Few possessions are more revealing of their owner's personality.


Few possessions are more revealing of their owner's personality, choices and self-image than books. In providing us glimpses of his personal library, Steve Wolfe exhibits a self-portrait of sorts. Painted in succession board in combinations of acrylic, oil, modeling paste and various printing techniques, the life-size part cover paintings in this display are studies for Wolfe's three-dimensional volume sculptures (also life-size). Depicting the top layer of parts crammed into a cardboard coachman's seat some of the paintings are a patchwork of scrupulously reproduc main division covers and spines confined within a rectangular space. There is a cheerful randomness to the arrangements as turns of French poetry, Beat literature and naturalist bird guides finis up as unlikely mates.

The self-portrait Wolfe proposes is one of the artist as an aspiring esthete. In addition to French verse there is a heavy concentration onward 19th-century Romantic novels and American on a sudden and literary culture as personified by way of Montgomery Clift, Truman Capote, Gore Vidal and William Burrough The occasional introduction of a more idiosyncratic contortion such as a Tintin comic work suggests a more personal taste.



Transformed into geometric paintings, the work covers become abstract forms. This pretends appropriate as one begins to notice, via Wolfe's choices, for what reason much 20th-century painting has influenced work cover design. For instance, a Frank Stella-like composition adorns a Raymond Carver novel while Jasper Johns's Flag forms the center of a work devoted to contemporary American numbers Jack Kerouac's On the Road appears with a constructivist motif while Frank O'Hara's luncheon Poems are presented with an Albers-like composition.

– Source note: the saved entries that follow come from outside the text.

/-- R35 (a), writes. -/
theorem regWrite_unimplemented (h : Reg.ofNum? n = none) (v : Word) :
    regWrite n v s = .refused (.unimplementedRegister n) := by
  simp only [regWrite, h]

/-- R35 (b). -/
theorem regWrite_readOnly {r : Reg} (h : Reg.ofNum? n = some r) (ha : r.access = .readOnly) (v : Word) :
    regWrite n v s = .refused (.writeOfReadOnly n) := by
  simp only [regWrite, h, ha]

/-- R35 (c). -/
theorem regRead_writeOnly {r : Reg} (h : Reg.ofNum? n = some r) (ha : r.access = .writeOnly) :
    regRead n s = .refused (.readOfWriteOnly n) := by
  simp only [regRead, h, ha]

end

/-! ### Every other transaction is answered -/

theorem Txn.meaningful_read_iff {n : Fin 32} :
    (Txn.read n).meaningful = true ↔ ∃ r, Reg.ofNum? n = some r ∧ r.access ≠ .writeOnly := by
  cases h : Reg.ofNum? n <;> simp [Txn.meaningful, h]

theorem Txn.meaningful_write_iff {n : Fin 32} {v : Word} :
    (Txn.write n v).meaningful = true ↔ ∃ r, Reg.ofNum? n = some r ∧ r.access ≠ .readOnly := by
  cases h : Reg.ofNum? n <;> simp [Txn.meaningful, h]

/-- `CMD` is the one write-only register (R12). -/
theorem Reg.eq_cmd_of_writeOnly {r : Reg} (h : r.access = .writeOnly) : r = .cmd := by
  cases r with
  | cmd => rfl
  | _ => cases h

theorem execDescload_answers (slot : Nat) (s : State) : ∃ t, execDescload slot s = .next t := by
  unfold execDescload
  repeat' split
  all_goals exact ⟨_, rfl⟩

theorem execDecode_answers (slot : Nat) (s : State) : ∃ t, execDecode slot s = .next t := by
  unfold execDecode
  repeat' split
  all_goals exact ⟨_, rfl⟩

theorem execClassify_answers (s : State) : ∃ t, execClassify s = .next t := by
  unfold execClassify
  repeat' split
  all_goals exact ⟨_, rfl⟩

/-- Every command completes, in every state: "There is no third outcome" (60_exceptions.md R123). -/
theorem exec_answers (i : Instr) (s : State) : ∃ t, exec i s = .next t := by
  cases i with
  | descload slot => exact execDescload_answers slot s
  | decode slot => exact execDecode_answers slot s
  | classify => exact execClassify_answers s

theorem runCommandWord_answers (v : Word) (s : State) : ∃ t, runCommandWord v s = .next t := by
  cases h : decodeWord v with
  | ok i => rw [runCommandWord_ok h]; exact exec_answers i s
  | error e => exact ⟨_, runCommandWord_error h s⟩

/-- A transaction R35 does not exclude takes a next state, in every state. -/
theorem transact_answers {x : Txn} (h : x.meaningful = true) (s : State) : ∃ t, transact x s = .next t := by
  cases x with
  | read n =>
    obtain ⟨r, hr, ha⟩ := Txn.meaningful_read_iff.1 h
    exact ⟨_, regRead_readable hr ha⟩
  | write n v =>
    obtain ⟨r, hr, ha⟩ := Txn.meaningful_write_iff.1 h
    cases haccess : r.access with
    | readWrite => exact ⟨_, regWrite_operand hr haccess v⟩
    | readOnly => exact absurd haccess ha
    | writeOnly =>
      obtain rfl := Reg.eq_cmd_of_writeOnly haccess
      obtain rfl : n = 8 := Reg.ofNum?_inv hr
      exact runCommandWord_answers v s
  | reset => exact ⟨_, rfl⟩

/-- Settles O10: each access of R35 is refused by the port's own row for it, and a transaction with a meaning takes a
next state, so it is not refused. -/
theorem meaninglessAccessesRefused : Obligations.MeaninglessAccessesRefused := by
  unfold Obligations.MeaninglessAccessesRefused
  refine ⟨fun s n v => ⟨fun hn => ?_, fun hn => ?_⟩, fun s => ?_, fun s x r hrefused => ?_⟩
  · have hnone := Reg.ofNum?_eq_none_iff.2 hn
    exact ⟨regRead_unimplemented hnone, regWrite_unimplemented hnone v⟩
  · obtain ⟨r, hr, ha⟩ := Reg.readOnly_iff.2 hn
    exact regWrite_readOnly hr ha v
  · exact regRead_writeOnly (s := s) (Reg.ofNum?_num .cmd) rfl
  · cases hmeaningful : x.meaningful with
    | false => rfl
    | true =>
      obtain ⟨t, hnext⟩ := transact_answers hmeaningful s
      rw [hnext] at hrefused
      cases hrefused

end Sys2Proof.Machine

/-! ## Command words (30_encoding.md): the decoder and the encoder, the opcode map, illegal words, pseudo-instructions -/

namespace Sys2Proof

open Laws.EncodedFields (opcode slotField)

/-! ### The fields of a command word (R45) -/

theorem toNat_cmdOpc (c : Word) : (cmdOpc c).toNat = c.toNat % 2 ^ 8 := by
  rw [cmdOpc, BitVec.extractLsb'_toNat, Nat.shiftRight_zero]

theorem toNat_cmdSlot (c : Word) : (cmdSlot c).toNat = c.toNat / 2 ^ 8 % 2 ^ 4 := by
  rw [cmdSlot, BitVec.extractLsb'_toNat, Nat.shiftRight_eq_div_pow]

theorem toNat_cmdZero (c : Word) : (cmdZero c).toNat = c.toNat / 2 ^ 12 := by
  have := c.isLt
  rw [cmdZero, BitVec.extractLsb'_toNat, Nat.shiftRight_eq_div_pow]
  omega

/-- A command word is its three fields. -/
theorem toNat_eq_cmdFields (c : Word) :
    c.toNat = 2 ^ 8 * (2 ^ 4 * (cmdZero c).toNat + (cmdSlot c).toNat) + (cmdOpc c).toNat := by
  rw [toNat_cmdZero, toNat_cmdSlot, toNat_cmdOpc]
  omega

/-! ### Decoding and encoding (R46, R55) -/

theorem Instr.wf_iff {i : Instr} : i.wf = true ↔ slotField i < 16 := by
  cases i <;> simp [Instr.wf, slotFits, slotField]

theorem opcode_lt (i : Instr) : opcode i < 2 ^ 8 := by cases i <;> simp [opcode]

theorem toNat_encode {i : Instr} (h : i.wf = true) : (encode i).toNat = opcode i + slotField i * 256 := by
  cases i with
  | descload slot => exact (Laws.EncodedFields.descload slot h).1
  | decode slot => exact (Laws.EncodedFields.decode slot h).1
  | classify => exact (Laws.EncodedFields.classify h).1

/-- A word decodes to the command whose opcode and slot stand in its fields, if the reserved bits are 0. -/
theorem decodeWord_eq_ok_iff_fields {c : Word} {i : Instr} :
    decodeWord c = .ok i ↔
      (cmdZero c).toNat = 0 ∧ (cmdSlot c).toNat = slotField i ∧ (cmdOpc c).toNat = opcode i := by
  constructor
  · intro h
    unfold decodeWord at h
    split_ifs at h with hzero hdescload hdecode hclassify hslot <;> cases h
    all_goals rw [not_not.1 hzero]
    · exact ⟨rfl, rfl, congrArg BitVec.toNat hdescload⟩
    · exact ⟨rfl, rfl, congrArg BitVec.toNat hdecode⟩
    · exact ⟨rfl, congrArg BitVec.toNat hslot, congrArg BitVec.toNat hclassify⟩
  · rintro ⟨hz, hslot, hopc⟩
    have hzero : cmdZero c = 0 := BitVec.eq_of_toNat_eq hz
    cases i with
    | descload slot =>
      have hdescload : cmdOpc c = 0x01 := BitVec.eq_of_toNat_eq hopc
      simp [decodeWord, hzero, hdescload, hslot, slotField]
    | decode slot =>
      have hdecode : cmdOpc c = 0x02 := BitVec.eq_of_toNat_eq hopc
      simp [decodeWord, hzero, hdecode, hslot, slotField]
    | classify =>
      have hclassify : cmdOpc c = 0x03 := BitVec.eq_of_toNat_eq hopc
      have hslot0 : cmdSlot c = 0 := BitVec.eq_of_toNat_eq hslot
      simp [decodeWord, hzero, hclassify, hslot0]

/-- The decoder and the encoder are inverse to each other on the legal words and the well-formed commands. -/
theorem decodeWord_eq_ok_iff {c : Word} {i : Instr} : decodeWord c = .ok i ↔ i.wf = true ∧ encode i = c := by
  rw [decodeWord_eq_ok_iff_fields]
  constructor
  · rintro ⟨hzero, hslot, hopc⟩
    have hwf : i.wf = true := Instr.wf_iff.2 (hslot ▸ (cmdSlot c).isLt)
    refine ⟨hwf, BitVec.eq_of_toNat_eq ?_⟩
    rw [toNat_encode hwf, toNat_eq_cmdFields c, hzero, hslot, hopc]
    omega
  · rintro ⟨hwf, rfl⟩
    have hslot := Instr.wf_iff.1 hwf
    have hopc := opcode_lt i
    rw [toNat_cmdZero, toNat_cmdSlot, toNat_cmdOpc, toNat_encode hwf]
    omega

/-- Settles O1: the well-formed commands are those the decoder gives back from their word. -/
theorem decodeOfEncode : Obligations.DecodeOfEncode := by
  unfold Obligations.DecodeOfEncode
  exact fun i hwf => decodeWord_eq_ok_iff.2 ⟨hwf, rfl⟩

/-- Settles O2: a word that decodes has the fields of the command, and those are the whole word. -/
theorem encodeOfDecode : Obligations.EncodeOfDecode := by
  unfold Obligations.EncodeOfDecode
  exact fun c i h => decodeWord_eq_ok_iff.1 h

/-- Settles O4, by running the decoder on each word. -/
theorem writtenOutWordsDecode : Obligations.WrittenOutWordsDecode := by
  unfold Obligations.WrittenOutWordsDecode
  exact ⟨rfl, rfl, rfl, rfl, rfl, rfl, rfl, rfl⟩

/-! ### The opcode map by match and mask (R46) -/

/-- The mask of `DESCLOAD` and `DECODE` keeps `ZERO` and `OPC` and drops `SLOT`. -/
theorem toNat_and_slotMask (c : Word) :
    (c &&& 0xFFFFFFFFFFFFF0FF).toNat = 2 ^ 12 * (cmdZero c).toNat + (cmdOpc c).toNat := by
  have hmask : (0xFFFFFFFFFFFFF0FF : Word).toNat = 2 ^ 8 * (2 ^ 4 * (2 ^ 52 - 1) + 0) + (2 ^ 8 - 1) := by decide
  rw [BitVec.toNat_and, hmask, toNat_eq_cmdFields c, Machine.and_of_parts (cmdOpc c).isLt (by decide),
    Machine.and_of_parts (cmdSlot c).isLt (by decide), Nat.and_two_pow_sub_one_of_lt_two_pow (cmdZero c).isLt,
    Nat.and_two_pow_sub_one_of_lt_two_pow (cmdOpc c).isLt, Nat.and_zero]
  omega

theorem and_slotMask_eq_iff {c m : Word} (hm : m.toNat < 2 ^ 8) :
    c &&& 0xFFFFFFFFFFFFF0FF = m ↔ (cmdZero c).toNat = 0 ∧ (cmdOpc c).toNat = m.toNat := by
  have hopc := (cmdOpc c).isLt
  rw [← BitVec.toNat_inj, toNat_and_slotMask]
  omega

theorem toNat_shiftRight_eight_mod (c : Word) : (c >>> 8).toNat % 16 = (cmdSlot c).toNat := by
  rw [BitVec.toNat_ushiftRight, Nat.shiftRight_eq_div_pow, toNat_cmdSlot]
  rfl

/-- The fields of a row with a slot, read off the word by the row's match and mask. -/
theorem fields_iff_match {c m : Word} {k : Nat} (hm : m.toNat < 2 ^ 8) :
    ((cmdZero c).toNat = 0 ∧ (cmdSlot c).toNat = k ∧ (cmdOpc c).toNat = m.toNat) ↔
      c &&& 0xFFFFFFFFFFFFF0FF = m ∧ k = (c >>> 8).toNat % 16 := by
  rw [and_slotMask_eq_iff hm, toNat_shiftRight_eight_mod]
  omega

In a smaller latitude a series of paintings replicated Wolfe's collection of LP and 45 records, again realized at life size with loving verisimilitude. Records, smooth more than books, provide a kind of carbon dating; Wolfe's tender a slice of life from the '60 and '70 with recording stars in the same state [i]or[/i] condition as the Beatles, Jimi Hendrix, Otis Redding, Bobbie middle class and Patti Smith. Because the vinyl disks are les varied and interesting visually than the volumes they operate primarily as nostalgia triggers.

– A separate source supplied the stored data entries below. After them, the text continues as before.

-- ==== Sys2Proof/Machine/State.lean ====
section
/-! DEFINITION. The state of the N2048 as plain data: the register file (every register of the maps, by window
offset), the memories, and what each unit holds besides its registers; the reasons a step stops; the state after
reset. -/

namespace Sys2Proof.Machine

/-- Why a run stops. No rule of the spec stops the block: kept for the interface. -/
inductive Fault where
  /-- Raised by no command of this model; safe. -/
  | stopped
  deriving DecidableEq, Repr

/-- Why a command has no meaning. -/
inductive Refusal where
  /-- Raised by the dispatch for a command that has no meaning yet; safe. -/
  | notModelled (mnemonic : String)
  deriving DecidableEq, Repr

/-! ## Memories -/

/-- How the check bits of a stored 8-byte word read (R257, R258). -/
inductive Mark where
  /-- No error. -/
  | clean
  /-- A correctable error. -/
  | correctable
  /-- The POISON mark. -/
  | poison
  /-- The UNWRITTEN mark. -/
  | unwritten
  /-- Any other uncorrectable syndrome. -/
  | uncorrectable
  deriving DecidableEq, Repr

/-- A shadowed table (R33, R37): chip-wide, or of one tenancy. -/
inductive Table where
  | eq | dly | bw (t : Nat) | wt (t : Nat)
  deriving DecidableEq, Repr

/-- A write to a shadow view held by back-pressure (R35, R98, R159), with which of its bytes carry POISON (R110). -/
structure HeldWrite where
  who   : Who
  addr  : Nat
  data  : List Byte
  bad   : List Bool := []
  deriving DecidableEq, Repr

/-! ## Ingest and front end -/

/-- A coarse sample on its way through a chain: 12-bit parts with 3 fractional bits, its flag, whether R63 made it
a lost one (R77, R80), and whether a state word that failed its check entered it (R265). -/
structure FeSample where
  re      : Int
  im      : Int
  flagged : Bool
  lost    : Bool
  bad     : Bool := false
  deriving DecidableEq, Repr

/-- The state of one input's chain in one coarse channel (R80, R82, R84): the DC estimates, the samples that the
spike filter still needs, and the filtered samples, newest first. -/
structure Chain where
  mRe : Int := 0
  mIm : Int := 0
  ys  : List FeSample := []
  zs  : List FeSample := []
  deriving DecidableEq, Repr

/-- One of the 64 streams of a port (R62): the expected COUNTER, the COUNTER of the next sample to enter its chains,
that of the next sample to leave the spike filter, and whether the partner has sent it since ALIGN was entered (R21). -/
structure Stream where
  expected : Option Nat := none
  next     : Option Nat := none
  zNext    : Nat := 0
  since    : Bool := false
  deriving DecidableEq, Repr

/-- A PRBS31 checker (R71): the last 31 bits of its lane, newest in bit 0, how many bits it has taken, at most 31, and
how many error-free bits in a row, at most 64. -/
structure Checker where
  last : BitVec 31 := 0
  seen : Nat := 0
  run  : Nat := 0
  deriving DecidableEq, Repr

The appeal of Wolfe's work operates onward two levels. From an esthetic point of view, his build abstractions have a certain decorative charm. still for most viewers, particularly those obstruct in age to the artist (who was born in 1955) the larger appeal is undoubtedly more personal. Wolfe depicts parts and even specific paperback editions, which were shared on a generation. They represent half-forgotten dreams and ideals, practise magic [i]or[/i] sorcery literary memories and bring back the prolonged struggle to establish one's intellectual identity. They remind us of the dramatic compass to which we are what we read.